My father was from a whanau of oyster merchants in Bluff, but my mother's paternal family were the first family of Devonport: the Wynyards. I am the product of that unlikely long-distance tryst. My maternal grandparent's families both lived in Farrar Street, Ponsonby when they married. My grandfather grew up in Harcourt Street, went to Newton Central School and my parents were the first couple to marry in the then newly constructed All Saints Church in Three Lamps, Ponsonby.

I was born in Devonport, and at that time my family lived in Kerr Street, the street directly above the Victoria Theatre and Cinema. So I have a huge pull to Auckland, and an equal yearning for the land beneath my feet to be the whenua of Murihiku, Moeraki and Arahura.

Fiona Pardington.
Fiona Pardington.

So it is no surprise that I have had an on again, off again relationship with Auckland. If Auckland were a man he'd have warm hands and a cold heart. I've definitely got cold feet.

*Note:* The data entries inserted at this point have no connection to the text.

-- ==== Sys2Proof/Tests/Slice0.lean ====
section
/-! SUPPORT. The package's own tests: the ill-formed commands that WellFormed refuses, the worked examples of the spec, one
step of a few commands, and, for each statement with hypotheses, a concrete state and operands that meet them, clause by
clause, at the ends of their ranges. -/

namespace Sys2Proof.Tests

open Sys2Proof Sys2Proof.Machine Sys2Proof.Machine.State

set_option maxRecDepth 20000
set_option Elab.async false

/-! ## Small states -/

/-- After a hard reset, with the store open. -/
def openS : State := { State.reset with bus := { ready := true, initLeft := 0, hard := true } }
/-- With the clock changed. -/
def clockS (f : Clock → Clock) : State := { openS with clock := f openS.clock }
/-- With the clock running free at rate code 10, reference use off. -/
def runS : State := clockS fun c => { c with state := .freeRun, rate := 10 }
/-- With the clock in a state at rate code 10, reference use on. -/
def refS (st : ClockState) (f : Clock → Clock) : State :=
  clockS fun c => f { c with state := st, rate := 10, refUse := true }
/-- With a word of the store written. -/
def withWord (a : Nat) (w : Word) (s : State) : State := s.putWord a w

/-- Settings of a device: input 1, jam output 2, group 0. -/
def settings : DeviceSettings :=
  { input := some 1, jamOutput := some 2, groups := 1, soft := 10, hard := 100, threshold := 2, filter := .both
    policy := .none, silence := 5, driftWindow := 8 }
/-- An enrolled record in a state. -/
def device (st : DeviceState) : Device := { Device.enrolled settings with state := st }
/-- With device 3 enrolled. -/
def devS (x : Device) (s : State) : State := { s with devices := s.devices.set 3 (some x) }
/-- A take with no marks and no participants. -/
def take : Take :=
  { number := 4, tag := 9, opener := .mark 0, opened := ⟨0, 0⟩, openCount := 0, participants := [], marks := []
    markTotal := 0, flags := TakeFlags.none, suspects := 0, closed := none }
/-- With a take open in group 0. -/
def takeS (t : Take) (s : State) : State := { s with groups := s.groups.set 0 { Group.reset with take := some t } }
/-- With an entry held for slot 7. -/
def entryS (e : Entry) (s : State) : State := { s with schedule := [e] }
/-- An entry of slot 7, a CLOCK_STOP due at frame 0. -/
def entry : Entry := { slot := 7, kind := 0x03, due := 0, again := none }
/-- The words of a held CLOCK_STOP in slot 7. -/
def heldSlot (s : State) : State :=
  withWord 0x01E0 3 (withWord 0x01E1 0x03 (withWord 0x01E2 (~~~ 0x03) s))
/-- Timing words. -/
def timed (k : Word) (due : FrameNo) (interval count : Word) : Timing :=
  { timing := k, due := due, interval := interval, count := count }
/-- A port setting of 2 events in 1 frame. -/
def setting (sh : Shape) : PortSetting := { events := 2, frames := 1, phase := 3, shape := sh, invert := false }
/-- With port 1 changed. -/
def portS (p : Port) (s : State) : State := { s with ports := s.ports.set 1 p }
/-- With line 1 changed. -/
def lineS (l : Line) (s : State) : State := { s with lines := s.lines.set 1 l }
/-- With output 2 changed. -/
def outS (x : Output) (s : State) : State := { s with outputs := s.outputs.set 2 x }
/-- With input 1 changed. -/
def inS (x : Input) (s : State) : State := { s with inputs := s.inputs.set 1 x }
/-- With mark input 5 changed. -/
def markS (m : MarkInput) (s : State) : State := { s with marks := s.marks.set 5 m }
/-- A pin driven to a level other than the one taken, sampled so for n ticks. -/
def pin (driven : Bool) (n : Nat) : Pin := { driven := driven, level := !driven, samples := n }
/-- With MARK5 changed. -/
def markPinS (p : Pin) (s : State) : State := { s with pins := { s.pins with marks := s.pins.marks.set 5 p } }
/-- With TWI1 changed. -/
def wordPinS (p : Pin) (s : State) : State := { s with pins := { s.pins with words := s.pins.words.set 1 p } }
/-- With HREF changed. -/
def hrefS (p : Pin) (s : State) : State := { s with pins := { s.pins with href := p } }
/-- With RESET# and the supply changed. -/
def holdS (h : Hold) (s : State) : State := { s with hold := h }
/-- With what the present frame boundary still owes. -/
def owedS (x : Owed) (s : State) : State := { s with owed := x }
/-- RESET# high, with the hard reset in force or not, the supply within its limits or not, and the ticks left of power-on. -/
def hold (held supply : Bool) (left : Nat) : Hold :=
  { held := held, low := false, lowFor := 0, supply := supply, powerLeft := left }
/-- A run on output 2 that waits for device 3. -/
def jamRun : Run :=
  { origin := .order 4 false false true, attempts := 1, phase := .requested, listeners := 8, waiting := 8, ok := 0
    failed := 0, blind := 0, startFrame := 0 }
/-- With a run on output 2. -/
def runOn (r : Run) (s : State) : State := { s with runs := s.runs.set 2 (some r) }
/-- With items in the output queue. -/
def queueS (q : List QueueItem) (s : State) : State := { s with writer := { s.writer with queue := q } }
/-- A report. -/
def gapReport : Report := { position := ⟨0, 0⟩, urgent := true, body := .logGap 1 1 }
/-- A completion of slot 63 with a record that ends the host area. -/
def lastCompletion : Completion :=
  { slot := 63, code := .done, frame := 0, fired := 0, missed := 0, reply := Reply.zero
    record := some { address := 0x7FFF, capacity := 1, words := [5] }, fence := 0 }
/-- Arguments of a CLOCK_START at a rate code with label 00:00:00:00 and the parameters of a hard reset. -/
def startArgs (rate refUse : Word) : ClockStartArgs :=
  { rate := rate, hh := 0, mm := 0, ss := 0, ff := 0, refUse := refUse, paramFlag := 1, slew := 255, window := 0
    holdover := 1, crash := 0 }
/-- A PORT_SET of port 11: E = 2, C = 1, phase 3. -/
def portArgs (sh : Word) : PortSetArgs :=
  { port := 11, events := 2, frames := 1, phase := 3, shape := sh, width := 5, gate := 1, invert := 0 }
/-- An OUTPUT_SET of output 3. -/
def outArgs (mode : Word) : OutputSetArgs :=
  { output := 3, mode := mode, burst := 15, wake := 0, grace := 255, attempts := 1, verify := 1, group := 0xFFFF
    idleIndex := 0, openIndex := 15 }
/-- A DEVICE_ENROL of device 15 on an input. -/
def enrolArgs (device input : Word) : DeviceEnrolArgs :=
  { device := device, input := input, jamOutput := 3, groups := 0xFF, soft := 0, hard := 0, threshold := 255
    filter := 2, policy := 0, silence := 1, driftWindow := 8 }
/-- A MARK_SET of mark input 15. -/
def markArgs (role target : Word) : MarkSetArgs :=
  { input := 15, role := role, target := target, edge := 2, windowBase := 1, windowLimit := 0, holdoff := 255
    quiet := 255 }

My interest is nothing more than a flirting elbow graze with him lately, I've flown away happily, driven away deliberately and enjoyed him disappearing behind me, sometimes I'm here hanging out because of family and work responsibilities when in truth I'd rather be in the middle of nowhere on a desolate Tai Poutini West Coast beachfront, walking and working. I am acutely aware of the privilege I now have as an artist, being able to work anywhere, from home, wherever that is. Though I'm torn over my turangawaewae, I stand firmly in a place of gratitude.

At the moment, with house prices that bring to mind Monty Python's Mr Creosote, I'm no longer dating the land-guzzling monster Auckland has become. He's smashed through the fence (he's no longer nimble enough to jump) and is partying on the real estate equivalent of Tinder. I can't afford to buy a house in my turangawaewae.

The Waitakere Golf Club.
The Waitakere Golf Club.

What I see in my mind's eye when I summon up the spectre of Auckland are kids with no shoes on their feet or food in their stomachs, kids living in cars with their parents who are usually now what Americans know so well - the working poor. My Auckland based maternal grandmother was a political supporter of Sir Dove-Meyer Robinson. I long for Lange. Michael Savage must be spinning in his grave.

My favourite five:

1 The top of Mt Victoria in Devonport
2 Fairy Falls in the Waitakere Ranges
3 Waitakere Golf Club club rooms - open every Wednesday night, a classic old-school bar and eatery
4 Bethells Beach, where I live
5 My Grandma's old brick council flat in Parau St.

Fiona Pardington's work is currently on show at Auckland Art Gallery.